Meyer's Children Hospital, Rappaport Faculty of Medicine, Technion, Haifa, Israel.
Curr Opin Immunol. 2009 Oct;21(5):481-6. doi: 10.1016/j.coi.2009.07.005. Epub 2009 Aug 3.
Up to now three distinct syndromes affecting several steps in the leukocyte adhesion cascade have been described. In LAD I the firm adhesion of leukocyte to the endothelium is defective, because of mutations in the gene encoding the beta(2)-integrin. Recent works both in human and animal models shed light on various mutations and their physiological importance. Furthermore, the beneficial effect of gene therapy is also becoming clear. LAD II which involved the first phase of the cascade, the rolling phase, is caused by mutations in the specific fucose transporter to the Golgi apparatus. Gene targeted mice were able to demonstrate indeed the role of this transporter in the adhesion process and long-term follow-up of patients showed that while in childhood immunodeficiency is the prominent feature, later on in life the metabolic consequences govern the clinical pictures. LAD III is the last syndrome to be described and a primary activation defect in all three beta-integrins 1, 2, and 3 is detected. Just recently mutations in Kindlin 3, a newly recognized component, which binds the cytoplasmic tail of integrin, and is important in integrin activation, the second phase of the adhesion cascade, were found.

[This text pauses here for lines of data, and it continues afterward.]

-- ==== Sys2Proof/Certificates/Slice0/Obligations.lean ====
section
/-! DEFINITION. The statements for the provers. Each names the rule of `spec/` it comes from; a clause that is
the model's own choice names its log entry. -/

open Sys2Proof Sys2Proof.Machine

/-! ### Encoding (`spec/30_encoding.md`) -/

/-- R56: decoding the encoding of a well-formed operation gives the operation back, every operand included. -/
def Obligations.DecodeOfEncodeIsTheOperation : Prop :=
  ∀ i : Instr, i.wellFormed = true → decode (encode i) = .ok i

/-- R56: whatever a bit string decodes to is well-formed and encodes to that bit string again. -/
def Obligations.EncodeOfDecodeIsTheBitString : Prop :=
  ∀ (c : Code) (i : Instr), decode c = .ok i → encode i = c ∧ i.wellFormed = true

/-- R56, R57: every control write and every control read is an operation, and of the eight `PX` codes exactly
5, 6 and 7 are rejected, by name. -/
def Obligations.OnlyReservedPixelCodesAreRejected : Prop :=
  (∀ w : BitVec 35, ∃ i, decode (.cw w) = .ok i ∧ i.isWrite = true) ∧
  (∀ a : BitVec 3, ∃ i, decode (.cr a) = .ok i ∧ i.isWrite = false) ∧
  (∀ m : BitVec 3, m.toNat ≤ 4 → ∃ i, decode (.px m) = .ok i) ∧
  (∀ m : BitVec 3, 4 < m.toNat → decode (.px m) = .error (.reservedPixelCode m))

/-- R56 and the words of programs P1 and P3 (`spec/95_test_vectors.md`): a few words of every format. That
`decodeTableWord` reads an 8-bit number as a control read, and not as a `PX` code, is the model's choice
(assumption 8). -/
def Obligations.SampleWordsDecode : Prop :=
  decodeTableWord 40 0x000000001 = some (.selectMode 1) ∧
  decodeTableWord 40 0x100020004 = some (.setSrcDim 2 4) ∧
  decodeTableWord 40 0x2FFFF0000 = some (.setDstDim 0xFFFF 0) ∧
  decodeTableWord 40 0x3FFFFFFFF = some (.transform 0x7FFFFFFF) ∧
  decodeTableWord 40 0x3FFFFFFFE = some (.ctrlNop 0x7FFFFFFF) ∧
  decodeTableWord 40 0x712345678 = some (.wrIgnored 7 0x12345678) ∧
  decodeTableWord 8 4 = some .rdStatus ∧
  decodeTableWord 8 6 = some (.rdZeroRes67 6) ∧
  decode (.px 3) = .ok .pixTrit

/-! ### Steps and decoding (`spec/00_scope.md` R6; assumptions 7 and 10) -/

/-- R55, R128: in the host's turn an accepted control write and any control read run as the operation their bits
decode to, from the state that no longer holds them as pending. That without a turn the host goes first is the model's
choice (assumption 21). -/
def Obligations.HostTurnRunsTheTransaction : Prop :=
  ∀ (s : State) (rest : List HostOp),
    (∀ w i, s.hostq = .ctrlWrite w :: rest → s.busy = false → decode (.cw w) = .ok i →
      (∀ ts, s.turns = .host :: ts → step s = exec i { s with turns := ts, hostq := rest }) ∧
      (s.turns = [] → step s = exec i { s with hostq := rest })) ∧
    (∀ a i, s.hostq = .ctrlRead a :: rest → decode (.cr a) = .ok i →
      (∀ ts, s.turns = .host :: ts → step s = exec i { s with turns := ts, hostq := rest }) ∧
      (s.turns = [] → step s = exec i { s with hostq := rest }))

/-- R107, R112: while `BUSY = 1` the pipe's turn runs the operation `MODE` selects. The model's choices: without a turn
the pipe moves when the host has nothing pending or waits with a control write (assumption 21); `MODE` 5 to 7, which R57
says cannot occur, is refused (assumption 12). -/
def Obligations.PipeTurnRunsThePixelOperation : Prop :=
  ∀ s : State, s.busy = true →
    (∀ i, decode (.px s.mode) = .ok i →
      (∀ ts, s.turns = .pipe :: ts → step s = exec i { s with turns := ts }) ∧
      (s.turns = [] → (s.hostq = [] ∨ ∃ w rest, s.hostq = .ctrlWrite w :: rest) → step s = exec i s)) ∧
    (∀ ts, s.turns = .pipe :: ts → 4 < s.mode.toNat → step s = .refused (.reservedPixelCode s.mode))

/-- The model's interface (assumption 7): a transaction placed by `withFetchWord` is what the next step runs; only a
control write needs `BUSY = 0` for that. -/
def Obligations.PlacedWordIsTheNextOperation : Prop :=
  ∀ (s : State) (nbits w : Nat) (i : Instr), decodeTableWord nbits w = some i →
    step (s.withFetchWord nbits w) = exec i { s with busy := s.busy && !i.isWrite }

/-! ### Control writes (`spec/45_selector_control.md`) -/

/-- R120: an accepted `SELECT_MODE` sets `MODE` when the whole word is at most 4, else records `InvalidMode`;
nothing else changes. -/
def Obligations.SelectModeSetsModeOrRaises : Prop :=
  ∀ (s : State) (d : BitVec 32), s.busy = false →
    exec (.selectMode d) s =
      .next (if d.toNat ≤ 4 then { s with mode := d.extractLsb' 0 3 } else { s with errMode := true })

/-- R122, R123: accepted writes of `SRC_DIM` and `DST_DIM` store width and height, whatever the word. -/
def Obligations.DimensionWritesStoreBothFields : Prop :=
  ∀ (s : State) (d : BitVec 32), s.busy = false →
    decode (.cw (1#3 ++ d)) = .ok (.setSrcDim (d.extractLsb' 16 16) (d.extractLsb' 0 16)) ∧
    decode (.cw (2#3 ++ d)) = .ok (.setDstDim (d.extractLsb' 16 16) (d.extractLsb' 0 16)) ∧
    (∀ h w, exec (.setSrcDim h w) s = .next { s with srcW := w, srcH := h }) ∧
    (∀ h w, exec (.setDstDim h w) s = .next { s with dstW := w, dstH := h })

/-- R121: an accepted `TRANSFORM` records `DimensionMismatch`, or ends an empty frame at once, or starts a frame;
`N` is the exact product. While `BUSY = 1` it is not accepted. The model's own records of the frame (`dstBefore`,
`srcTaken`, `dstKept`) and the line buffer are free here; `FrameRecordsFollowTheHost` says what they are. -/
def Obligations.TransformStartsAFrameOrRaises : Prop :=
  ∀ (s : State) (x : BitVec 31),
    (s.busy = true → exec (.transform x) s = .next s) ∧
    (s.busy = false →
      (s.srcW ≠ s.dstW ∨ s.srcH ≠ s.dstH → exec (.transform x) s = .next { s with errDim := true }) ∧
      (s.srcW = s.dstW → s.srcH = s.dstH →
        ∃ (n : BitVec 32) (m : Memory) (a b : List Cell) (l : List Pixel), n.toNat = s.srcW.toNat * s.srcH.toNat ∧
          exec (.transform x) s =
            .next (if n = 0#32 then { s with n := n, pix := 0#32, prevValid := false, done := true }
              else { s with
                n := n, pix := 0#32, prevValid := false, done := false, busy := true, line := l,
                dstBefore := m, srcTaken := a, dstKept := b })))

/-- R124, R127: `CTRL_NOP` and writes to `STATUS` or a reserved register change nothing. -/
def Obligations.IgnoredWritesChangeNothing : Prop :=
  ∀ (s : State) (x : BitVec 31) (a : BitVec 3) (d : BitVec 32),
    exec (.ctrlNop x) s = .next s ∧ exec (.wrIgnored a d) s = .next s

/-- R128, R162: while `BUSY = 1` a control write has no effect, and in the host's turn it stays pending. -/
def Obligations.ControlWritesWaitWhileBusy : Prop :=
  ∀ s : State, s.busy = true →
    (∀ i : Instr, i.isWrite = true → exec i s = .next s) ∧
    (∀ w rest ts, s.hostq = .ctrlWrite w :: rest → s.turns = .host :: ts → step s = .next { s with turns := ts })

/-! ### Control reads (`spec/45_selector_control.md`; the answer is the model's field `reply`, assumption 9) -/

/-- R125: the reads of `MODE`, `SRC_DIM`, `DST_DIM` and of the registers that read 0, at any time and with no side
effect; while `BUSY = 1` no operation changes the three registers. -/
def Obligations.ReadsReturnTheirRegister : Prop :=
  (∀ s : State,
    exec .rdMode s = .next { s with reply := some (s.mode.setWidth 32) } ∧
    exec .rdSrcDim s = .next { s with reply := some (s.srcH ++ s.srcW) } ∧
    exec .rdDstDim s = .next { s with reply := some (s.dstH ++ s.dstW) } ∧
    exec .rdZeroCtrl s = .next { s with reply := some 0#32 } ∧
    exec .rdZeroRes5 s = .next { s with reply := some 0#32 } ∧
    ∀ a, exec (.rdZeroRes67 a) s = .next { s with reply := some 0#32 }) ∧
  (∀ (s t : State) (i : Instr), s.busy = true → exec i s = .next t →
    t.mode = s.mode ∧ t.srcW = s.srcW ∧ t.srcH = s.srcH ∧ t.dstW = s.dstW ∧ t.dstH = s.dstH)

/-- R126: `RD_STATUS` returns `BUSY + 2*DONE + 256*ERR_MODE + 512*ERR_DIM` and has no side effect; in a state that
meets the invariant `BUSY` and `DONE` are never both set. -/
def Obligations.StatusReadsTheFlags : Prop :=
  ∀ s : State,
    (∃ v : Word, exec .rdStatus s = .next { s with reply := some v } ∧
      v.toNat = s.busy.toNat + 2 * s.done.toNat + 256 * s.errMode.toNat + 512 * s.errDim.toNat) ∧
    (Inv s → ¬ (s.busy = true ∧ s.done = true))

/-! ### Exceptions (`spec/60_exceptions.md`) -/

/-- R135 to R138: an error bit changes only when an accepted `SELECT_MODE` has a word above 4, or an accepted
`TRANSFORM` meets different dimensions; then, always, that bit is set and nothing else changes. -/
def Obligations.OnlyTwoOperationsRaise : Prop :=
  (∀ (s t : State) (i : Instr), exec i s = .next t →
    (t.errMode ≠ s.errMode →
      t = { s with errMode := true } ∧ s.busy = false ∧ ∃ d, i = .selectMode d ∧ 4 < d.toNat) ∧
    (t.errDim ≠ s.errDim →
      t = { s with errDim := true } ∧ s.busy = false ∧ (s.srcW ≠ s.dstW ∨ s.srcH ≠ s.dstH) ∧
        ∃ x, i = .transform x)) ∧
  (∀ (s : State) (d : BitVec 32), s.busy = false → 4 < d.toNat →
    exec (.selectMode d) s = .next { s with errMode := true }) ∧
  (∀ (s : State) (x : BitVec 31), s.busy = false → (s.srcW ≠ s.dstW ∨ s.srcH ≠ s.dstH) →
    exec (.transform x) s = .next { s with errDim := true })

/-- R139, R16: a step that is no reset keeps a set error bit set; a reset clears both. -/
def Obligations.ErrorBitsStayUntilReset : Prop :=
  ∀ s t : State, step s = .next t →
    (s.turns.head? ≠ some .reset →
      (s.errMode = true → t.errMode = true) ∧ (s.errDim = true → t.errDim = true)) ∧
    (s.turns.head? = some .reset → t.errMode = false ∧ t.errDim = false)

/-- R139, R16: no operation reads the error bits but `RD_STATUS`: an operation does the same whatever they hold. -/
def Obligations.ErrorBitsBlockNothing : Prop :=
  ∀ (s t : State) (i : Instr) (a b : Bool), exec i s = .next t →
    ∃ t', exec i { s with errMode := a, errDim := b } = .next t' ∧
      t = { t' with errMode := t.errMode, errDim := t.errDim, reply := t.reply } ∧
      (i ≠ .rdStatus → t.reply = t'.reply)

/-! ### The pixel step (`spec/44_raster_pixel_pipe.md`) -/

/-- R107, R110, R113: `PIX.NORMAL` copies the whole word at `PIX`, leaves the cache alone, advances `PIX`, and ends
the frame on the last pixel. The word is the one in `SRC`, and it lands in `DST`, wherever the host has kept its duties
of R160 and R161 in this frame; where it has not, the records of assumption 13 say which word. -/
def Obligations.NormalModeCopiesTheWord : Prop :=
  ∀ s : State, s.busy = true → s.pix < s.n →
    ∀ p d : Pixel, p = takenWord s → d = settledWord s.pix p s →
      exec .pixNormal s =
        .next { s with
          dst := memWrite s.dst s.pix d
          pix := s.pix + 1#32
          line := (wordsAtHand s).tail
          busy := decide (s.pix + 1#32 ≠ s.n)
          done := decide (s.pix + 1#32 = s.n) || s.done } ∧
      (Inv s ∨ s.params.driver = .streaming → s.srcTaken = [] → p = memRead s.src s.pix) ∧ (s.dstKept = [] → d = p)

/-- R107, R108, R112, R113: a pixel operation of modes 1 to 4 writes the cached output when the cache is valid and
the whole word is the preceding one, else its transform; it fills the cache and advances `PIX`. The word is the one in
`SRC`, and the result lands in `DST`, wherever the host has kept its duties of R160 and R161 in this frame; where it has
not, the records of assumption 13 say which word. `DriverReadsAWordOrARow` says what the driver has read. -/
def Obligations.FilterModesWriteCachedOrComputed : Prop :=
  ∀ op ∈ filterOperations, ∀ s : State, s.busy = true → s.pix < s.n →
    ∀ p q d : Pixel, p = takenWord s →
      q = (if s.prevValid = true ∧ p = s.prevIn then s.prevOut else op.2 s.params p) →
      d = settledWord s.pix q s →
      exec op.1 s =
        .next { s with
          dst := memWrite s.dst s.pix d
          pix := s.pix + 1#32
          line := (wordsAtHand s).tail
          prevIn := p
          prevOut := q
          prevValid := true
          busy := decide (s.pix + 1#32 ≠ s.n)
          done := decide (s.pix + 1#32 = s.n) || s.done } ∧
      (Inv s ∨ s.params.driver = .streaming → s.srcTaken = [] → p = memRead s.src s.pix) ∧ (s.dstKept = [] → d = q)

到目前为止,已经描述了三种不同的综合征,这些综合征影响白细胞黏附级联中的几个步骤。在 LAD I 中,由于编码β(2)-整合素的基因突变,白细胞与内皮细胞的牢固黏附存在缺陷。最近在人类和动物模型中的研究揭示了各种突变及其生理重要性。此外,基因治疗的有益效果也变得清晰起来。LAD II 涉及级联的第一阶段,即滚动阶段,是由高尔基体特异岩藻糖转运体的突变引起的。基因靶向小鼠确实能够证明该转运体在黏附过程中的作用,对患者的长期随访表明,虽然在儿童时期免疫缺陷是突出的特征,但随后的代谢后果决定了临床特征。LAD III 是最近描述的综合征,在三种β整合素 1、2 和 3 中均检测到原发性激活缺陷。最近发现了 Kindlin 3 的突变,Kindlin 3 是一种新发现的整合素激活的重要组成部分,它与整合素的细胞质尾巴结合,在整合素激活的第二阶段中起着重要作用。